Members of the black community have a lot of things to say about this. In the safety of homes, churches, and barbershops—safe zones– we’ve accumulated a number of arguments regarding why we are disbelieved. One theory is that at the end of the day we still seem different on some base-level. So we’ve had those niches of African-Americans who changed themselves to appear more white appealing—non-black spouses for mixed raced children, shunning “black” music, art and culture to appeal to whiter worlds– but they still aren’t believed. Some suggest it has something to do with respectability politics. They think maybe, if they look credible that they will be believed. They peacock in their suits, ties, and clean shaven haircuts cleaned of black curls and naps. They aren’t believed either. Some look to logos for their arguments, and dig deep into calm, calculated answers with strong evidence. They definitely aren’t believed and are in fact often shunned as “preachy”.

An impasse has developed along with an answer: because white privilege in itself describes a system of privileges that is experienced on a micro and macro-level it becomes harder to empathize. When another person has to come up with convoluted analogies about how blackness is experienced in this country and how whiteness benefits, it only further justifies the existence of that said thing.

When someone says it hurt like a wound, you are able to sympathize to an experience of pain you’ve have earlier in your life. When someone says they were hurt by the death of a loved one, everyone understands this profound sense of loss. When someone experiences heartbreak, it is one of the easiest intangible emotions to recall mentally. On the other hand, when I say that I was hurt by being called a Nigger, a Coon, a Thug, or how cultural appropriation affects me emotionally and spiritually, I am forced to paint a picture to justify my emotions and forcefully invoke empathy. I am then also forced to access my credibility on this, and then I am challenged logically. I have to work twice as hard to access a basic human empathy that says believe that I am in pain, and know that you have the ability to end it with just your actions.
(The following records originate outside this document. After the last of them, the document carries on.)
-- ==== Sys2Proof/Machine/Security.lean ====
section
/-! DEFINITION. Keys, firmware installation and attestation (R432, R440 to R449). Each write of a security object gives an
abort code, 0 for OK, and the state. -/

namespace Sys2Proof.Machine

/-- The boot ROM answers the dictionary in RECOVERY (R433). -/
def State.recovering (s : State) : Bool := s.up && s.stage == 8

/-! ## Firmware banks (R432, R444) -/

/-- The bank that is not running: false A. In RECOVERY BANK reads 0, and the bank is B. -/
def State.inactive (s : State) : Bool := !s.rbit Reg.secBoot 8

/-- Replace the content of a bank. -/
def State.setBank (s : State) (b : Bool) (bs : List Byte) : State :=
  { s with flash := if b then { s.flash with bankB := bs } else { s.flash with bankA := bs } }

/-- The same transport carries both requests (R366). -/
def Src.same : Src → Src → Bool
  | .mailbox, .mailbox => true
  | .udp _ _, .udp _ _ => true
  | _, _ => false

/-- Discard the segmented write in progress: nothing was installed. -/
def State.dropSeg (s : State) : State := { s with dict := { s.dict with seg := none }, sec := { s.sec with fwState := 0 } }

/-- The last segment is taken: the bank is written and its verification begins. (DEDUCED: log entry 52.) -/
def State.takeFirmware (s : State) (bs : List Byte) : State :=
  let u := { s.setBank s.inactive bs with
    dict := { s.dict with seg := none }
    sec := { s.sec with fwState := 2, fwVerify := true } }
  (u.setBits Reg.secStat 0x1#32).leaveLow 150

/-- A segment of FW_UPDATE (R366, R444): at most 425,984 bytes in all; the first erases the inactive bank. -/
def State.fwSegment (s : State) (src : Src) (off : Nat) (last : Bool) (bs : List Byte) : Nat × State :=
  match s.dict.seg with
  | some g =>
    if !g.src.same src then (0x0608, s)
    else if off ≠ g.bytes.length then (0x0609, s.dropSeg)
    else if 425984 < off + bs.length then (0x0606, s.dropSeg)
    else if last then (0, s.takeFirmware (g.bytes ++ bs))
    else (0, { s with dict := { s.dict with seg := some { g with bytes := g.bytes ++ bs, at_ := s.clock.now } } })
  | none =>
    if s.sec.fwVerify then (0x0608, s)
    else if off ≠ 0 then (0x0609, s)
    else if 425984 < bs.length then (0x0606, s)
    else
      let u := { s.setBank s.inactive [] with sec := { s.sec with fwState := 1, fwResult := 0 } }
      if last then (0, u.takeFirmware bs)
      else (0, { u with dict := { u.dict with seg := some ⟨src, okey 0xA010 1, bs, u.clock.now⟩ } })

/-- The verification of the written bank ends. (DEDUCED: log entry 14.) -/
def State.fwVerified (s : State) : State :=
  let r := s.bankCheck (s.bankBytes s.inactive)
  let u := (s.putBit Reg.secStat 0 (s.img.st == .verifying)).count Reg.secVerifyCnt 1
  let v := { u with
    sec := { u.sec with fwVerify := false, fwState := if r = 0 then 3 else 4, fwResult := r }
    pwr := { u.pwr with sigIdleAt := u.clock.now } }
  if r = 0 then v else (v.count Reg.secVerifyFailCnt 1).setBits Reg.secStat 0x8#32

/-- FW_COMMAND: 1 ACTIVATE, 2 ERASE_INACTIVE. (DEDUCED: log entry 52.) -/
def State.fwCommand (s : State) (v : Nat) : Nat × State :=
  if v = 1 then
    (if s.sec.fwState = 3 then (0, { s with flash := { s.flash with preferred := s.inactive } }) else (0x0607, s))
  else if v = 2 then
    (if s.sec.fwState = 1 ∨ s.sec.fwVerify then (0x0608, s)
     else (0, { s.setBank s.inactive [] with sec := { s.sec with fwState := 0 } }))
  else (0x0607, s)

/-- A write of FW_MIN_VERSION. -/
def State.writeFwMin (s : State) (v : Word) : Nat × State :=
  if s.flash.fwMin < v ∧ v ≤ s.fwRunning then (0, { s with flash := { s.flash with fwMin := v } }) else (0x0607, s)

/-! ## Keys (R442) -/

/-- A write of PUBLIC_KEY of an owner slot. -/
def State.writeKey (s : State) (k : Nat) (key : BitVec 512) : Nat × State :=
  if k < 2 then (0x0603, s)
  else if s.committed then (0x0608, s)
  else if s.keyState k ≠ 0 then (0x0607, s)
  else (0, { s with flash := { s.flash with
    keys := tset 0 s.flash.keys k key, keySt := tset 0 s.flash.keySt k 1 } })

/-- A slot becomes REVOKED; slot 0 never does. (DEDUCED: log entry 52.) -/
def State.revoke (s : State) (k : Nat) : Nat × State :=
  if k = 0 then (0x0607, s)
  else (0, { s with flash := { s.flash with keySt := tset 0 s.flash.keySt k (if k = 1 then 1 else 2) } })

/-! ## Attestation (R446, R447) -/

/-- One bit per slot in a state. -/
def State.keyBits (s : State) (st : Nat) : Nat := (upto 6).foldl (fun n k => n + b2n (s.keyState k == st) * 2 ^ k) 0

/-- The payload of a report. -/
def State.attestPayload (s : State) : List Byte :=
  let le := fun (n v : Nat) => leBytes n v
  le 2 1 ++ [Config.siliconRev, Config.packageRev] ++ le 4 s.fwRunning.toNat ++ le 16 Config.serial.toNat ++
  le 8 s.devTime.toNat ++ le 32 s.sec.nonce.toNat ++ padTo 64 (s.sec.running.drop 0x60) ++
  le 64 s.img.digest.toNat ++ le 64 s.plc.pitchShown.toNat ++ le 64 s.dict.digest.toNat ++
  [BitVec.ofNat 8 s.img.st.code, BitVec.ofNat 8 s.dict.active.toNat, s.img.keySlot,
   BitVec.ofNat 8 (s.keyBits 1), BitVec.ofNat 8 (s.keyBits 2), 0, 0, 0] ++
  le 4 (s.reg Reg.fltEpoch).toNat ++ le 4 (s.reg Reg.devResetCause).toNat ++ le 4 s.flash.fwMin.toNat ++
  le 4 s.retiredTiles.eraseDups.length ++
  ([2, 3, 4, 5].map (fun k => le 64 (if s.keyState k = 0 then 0 else (s.keyOf k).toNat))).flatten ++ le 40 0

/-- The 192-byte header of a report's envelope (R440). -/
def attestHeader (payload : List Byte) : List Byte :=
  leBytes 4 0x4F535943 ++ leBytes 2 1 ++ leBytes 2 4 ++ leBytes 4 640 ++ [0xFF#8, 0, 0, 0] ++ leBytes 4 0 ++ leBytes 12 0 ++
  leBytes 64 Config.devicePk.toNat ++ leBytes 64 (Config.shake256 payload).toNat ++ leBytes 32 0

/-- The report: header, payload, signature. -/
def attestReport (payload : List Byte) : List Byte :=
  let h := attestHeader payload
  h ++ payload ++ padTo 29792 (Config.deviceSign h)

/-- ATTEST_COMMAND 1. -/
def State.sign (s : State) : Nat × State :=
  if s.sec.attest = 1 then (0x0608, s)
  else (0, ({ s with sec := { s.sec with attest := 1, report := [], signing := s.attestPayload } }.setBits Reg.secStat 0x2#32).leaveLow 150)

/-- A verification runs, to which a signing yields (R448). -/
def State.verifying (s : State) : Bool := s.img.st == .verifying || s.sec.fwVerify

/-- Signing ends. -/
def State.signed (s : State) : State :=
  let u := (s.clrBits Reg.secStat 0x2#32).count Reg.secSignCnt 1
  { u with
    sec := { u.sec with attest := 2, report := attestReport u.sec.signing, signing := [] }
    pwr := { u.pwr with sigIdleAt := u.clock.now } }

/-! ## Commands -/

/-- The management controller answers the dictionary: its firmware, or the boot ROM in RECOVERY. -/
def State.dictUp (s : State) : Bool := s.fwUp || s.recovering

/-- FW_UPDATE as a direct command comes through the mailbox where that is in service, else over UDP. -/
def execFwUpdate (offset : BitVec 32) (last : Bool) (bytes : List Byte) (s : State) : Out :=
  onlyIf s.dictUp s (s.fwSegment (if s.blockEn 17 then .mailbox else .udp 0 0) offset.toNat last bytes).2

def execFwUpdateVerifyEnd (s : State) : Out := onlyIf (s.up && s.sec.fwVerify) s s.fwVerified
def execActivate (s : State) : Out := onlyIf s.dictUp s (s.fwCommand 1).2
def execEraseInactive (s : State) : Out := onlyIf s.dictUp s (s.fwCommand 2).2
def execFwMinVersionWrite (v : Word) (s : State) : Out := onlyIf s.dictUp s (s.writeFwMin v).2

def execPublicKeyWrite (k : BitVec 3) (key : BitVec 512) (s : State) : Out :=
  onlyIf (s.fwUp && decide (k.toNat < 6)) s (s.writeKey k.toNat key).2

def execRevoke (k : BitVec 3) (s : State) : Out := onlyIf (s.fwUp && decide (k.toNat < 6)) s (s.revoke k.toNat).2

def execSign (s : State) : Out := onlyIf s.fwUp s s.sign.2
def execSigningComplete (s : State) : Out := onlyIf (s.up && s.sec.attest == 1 && !s.verifying) s s.signed

end Sys2Proof.Machine
end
A discussion is necessary for many of these stigmas and problems to be adjusted. Systematic Oppression and White Privilege were all built and subsequently woven into the state of imperialized countries with the understanding that it is subconscious and silent yet still obvious. I can’t help but think about what would have happened if my teacher had told that childhood enemy of mine that using those words were wrong and how it would have affected him. In many ways, it justified my blossoming perspective of blackness in this country. There might actually be more cows with spots in this world, if people were willing to discuss race openly—and respectfully to those who are at risk—and consider the idea that maybe they are at an unfair advantage.